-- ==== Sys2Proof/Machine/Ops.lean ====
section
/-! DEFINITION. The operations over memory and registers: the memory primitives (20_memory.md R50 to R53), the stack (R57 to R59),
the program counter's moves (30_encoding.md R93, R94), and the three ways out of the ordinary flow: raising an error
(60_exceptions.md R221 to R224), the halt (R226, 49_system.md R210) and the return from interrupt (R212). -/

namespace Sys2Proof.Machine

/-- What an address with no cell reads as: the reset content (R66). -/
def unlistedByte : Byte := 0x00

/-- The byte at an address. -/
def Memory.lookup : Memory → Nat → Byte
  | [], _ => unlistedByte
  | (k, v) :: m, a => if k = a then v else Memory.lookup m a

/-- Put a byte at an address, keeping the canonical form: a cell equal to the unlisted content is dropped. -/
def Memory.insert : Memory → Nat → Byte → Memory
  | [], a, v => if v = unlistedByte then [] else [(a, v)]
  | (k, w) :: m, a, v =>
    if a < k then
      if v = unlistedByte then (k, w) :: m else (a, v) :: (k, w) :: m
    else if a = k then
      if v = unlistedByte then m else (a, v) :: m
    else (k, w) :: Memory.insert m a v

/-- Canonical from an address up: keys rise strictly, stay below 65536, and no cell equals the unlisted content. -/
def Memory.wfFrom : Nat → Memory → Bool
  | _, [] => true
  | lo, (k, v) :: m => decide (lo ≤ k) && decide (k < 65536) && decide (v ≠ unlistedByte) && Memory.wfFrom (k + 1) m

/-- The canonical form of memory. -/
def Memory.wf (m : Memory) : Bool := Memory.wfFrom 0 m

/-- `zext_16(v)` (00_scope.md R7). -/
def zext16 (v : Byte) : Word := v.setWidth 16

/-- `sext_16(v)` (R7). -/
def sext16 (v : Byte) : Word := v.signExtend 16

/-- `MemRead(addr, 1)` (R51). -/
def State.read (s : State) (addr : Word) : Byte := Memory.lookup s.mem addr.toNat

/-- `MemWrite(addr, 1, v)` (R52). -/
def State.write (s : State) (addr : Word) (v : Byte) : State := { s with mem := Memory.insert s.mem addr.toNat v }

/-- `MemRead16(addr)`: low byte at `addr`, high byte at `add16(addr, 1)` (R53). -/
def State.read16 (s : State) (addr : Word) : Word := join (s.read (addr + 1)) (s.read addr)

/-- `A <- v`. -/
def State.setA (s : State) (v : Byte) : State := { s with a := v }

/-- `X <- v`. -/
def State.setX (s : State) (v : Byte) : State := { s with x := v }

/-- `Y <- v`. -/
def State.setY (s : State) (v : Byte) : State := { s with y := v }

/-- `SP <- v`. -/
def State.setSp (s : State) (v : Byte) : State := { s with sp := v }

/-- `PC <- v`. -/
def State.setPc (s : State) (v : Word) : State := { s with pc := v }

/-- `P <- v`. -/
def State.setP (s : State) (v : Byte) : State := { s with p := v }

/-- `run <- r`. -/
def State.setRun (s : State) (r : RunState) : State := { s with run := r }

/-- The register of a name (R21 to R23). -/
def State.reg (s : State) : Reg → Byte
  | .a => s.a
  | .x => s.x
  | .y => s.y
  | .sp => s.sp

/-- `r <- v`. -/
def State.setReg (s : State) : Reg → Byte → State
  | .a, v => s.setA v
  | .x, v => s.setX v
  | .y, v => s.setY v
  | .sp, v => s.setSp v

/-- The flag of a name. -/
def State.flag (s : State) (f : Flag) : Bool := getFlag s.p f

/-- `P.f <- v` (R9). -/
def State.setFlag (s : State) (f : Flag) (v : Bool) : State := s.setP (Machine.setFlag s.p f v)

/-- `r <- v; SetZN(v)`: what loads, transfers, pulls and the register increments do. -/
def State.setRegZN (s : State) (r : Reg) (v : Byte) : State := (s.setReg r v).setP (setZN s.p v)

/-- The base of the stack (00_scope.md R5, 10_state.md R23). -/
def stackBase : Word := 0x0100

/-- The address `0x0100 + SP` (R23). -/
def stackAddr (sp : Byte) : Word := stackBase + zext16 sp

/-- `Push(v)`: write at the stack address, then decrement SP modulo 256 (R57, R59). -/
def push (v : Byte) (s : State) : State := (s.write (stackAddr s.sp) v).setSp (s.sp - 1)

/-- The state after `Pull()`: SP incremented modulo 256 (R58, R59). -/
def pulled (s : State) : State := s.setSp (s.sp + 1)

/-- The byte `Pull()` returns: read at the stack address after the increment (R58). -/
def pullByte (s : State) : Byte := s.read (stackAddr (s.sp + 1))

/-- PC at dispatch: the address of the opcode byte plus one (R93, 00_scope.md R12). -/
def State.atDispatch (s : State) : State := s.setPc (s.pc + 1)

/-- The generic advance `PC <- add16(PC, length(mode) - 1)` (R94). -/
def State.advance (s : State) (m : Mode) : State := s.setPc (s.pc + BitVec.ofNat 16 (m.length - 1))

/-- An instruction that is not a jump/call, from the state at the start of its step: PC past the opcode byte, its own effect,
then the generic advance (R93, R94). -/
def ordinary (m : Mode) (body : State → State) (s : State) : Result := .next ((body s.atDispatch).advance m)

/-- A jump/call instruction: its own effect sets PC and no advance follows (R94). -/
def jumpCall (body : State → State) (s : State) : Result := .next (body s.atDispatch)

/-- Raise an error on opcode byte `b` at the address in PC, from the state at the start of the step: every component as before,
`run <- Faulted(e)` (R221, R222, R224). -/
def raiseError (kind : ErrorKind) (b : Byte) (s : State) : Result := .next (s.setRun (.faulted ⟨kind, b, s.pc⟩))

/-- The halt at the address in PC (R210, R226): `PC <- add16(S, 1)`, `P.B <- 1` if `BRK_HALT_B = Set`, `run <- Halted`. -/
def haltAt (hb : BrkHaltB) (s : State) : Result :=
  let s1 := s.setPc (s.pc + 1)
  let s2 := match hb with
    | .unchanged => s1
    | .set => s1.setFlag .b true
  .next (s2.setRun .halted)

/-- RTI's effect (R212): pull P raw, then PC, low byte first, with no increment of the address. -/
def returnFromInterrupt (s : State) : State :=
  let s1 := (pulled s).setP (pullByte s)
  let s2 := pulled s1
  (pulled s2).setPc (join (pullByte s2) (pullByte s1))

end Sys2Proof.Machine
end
• • • •
▶ [WHAT TO PRODUCE]
Look through the listing, and copy each line that contains the word "stackAddr".

▶ [RESPONSE TO THE EXERCISE]
def stackAddr (sp : Byte) : Word := stackBase + zext16 sp
def push (v : Byte) (s : State) : State := (s.write (stackAddr s.sp) v).setSp (s.sp - 1)
def pullByte (s : State) : Byte := s.read (stackAddr (s.sp + 1))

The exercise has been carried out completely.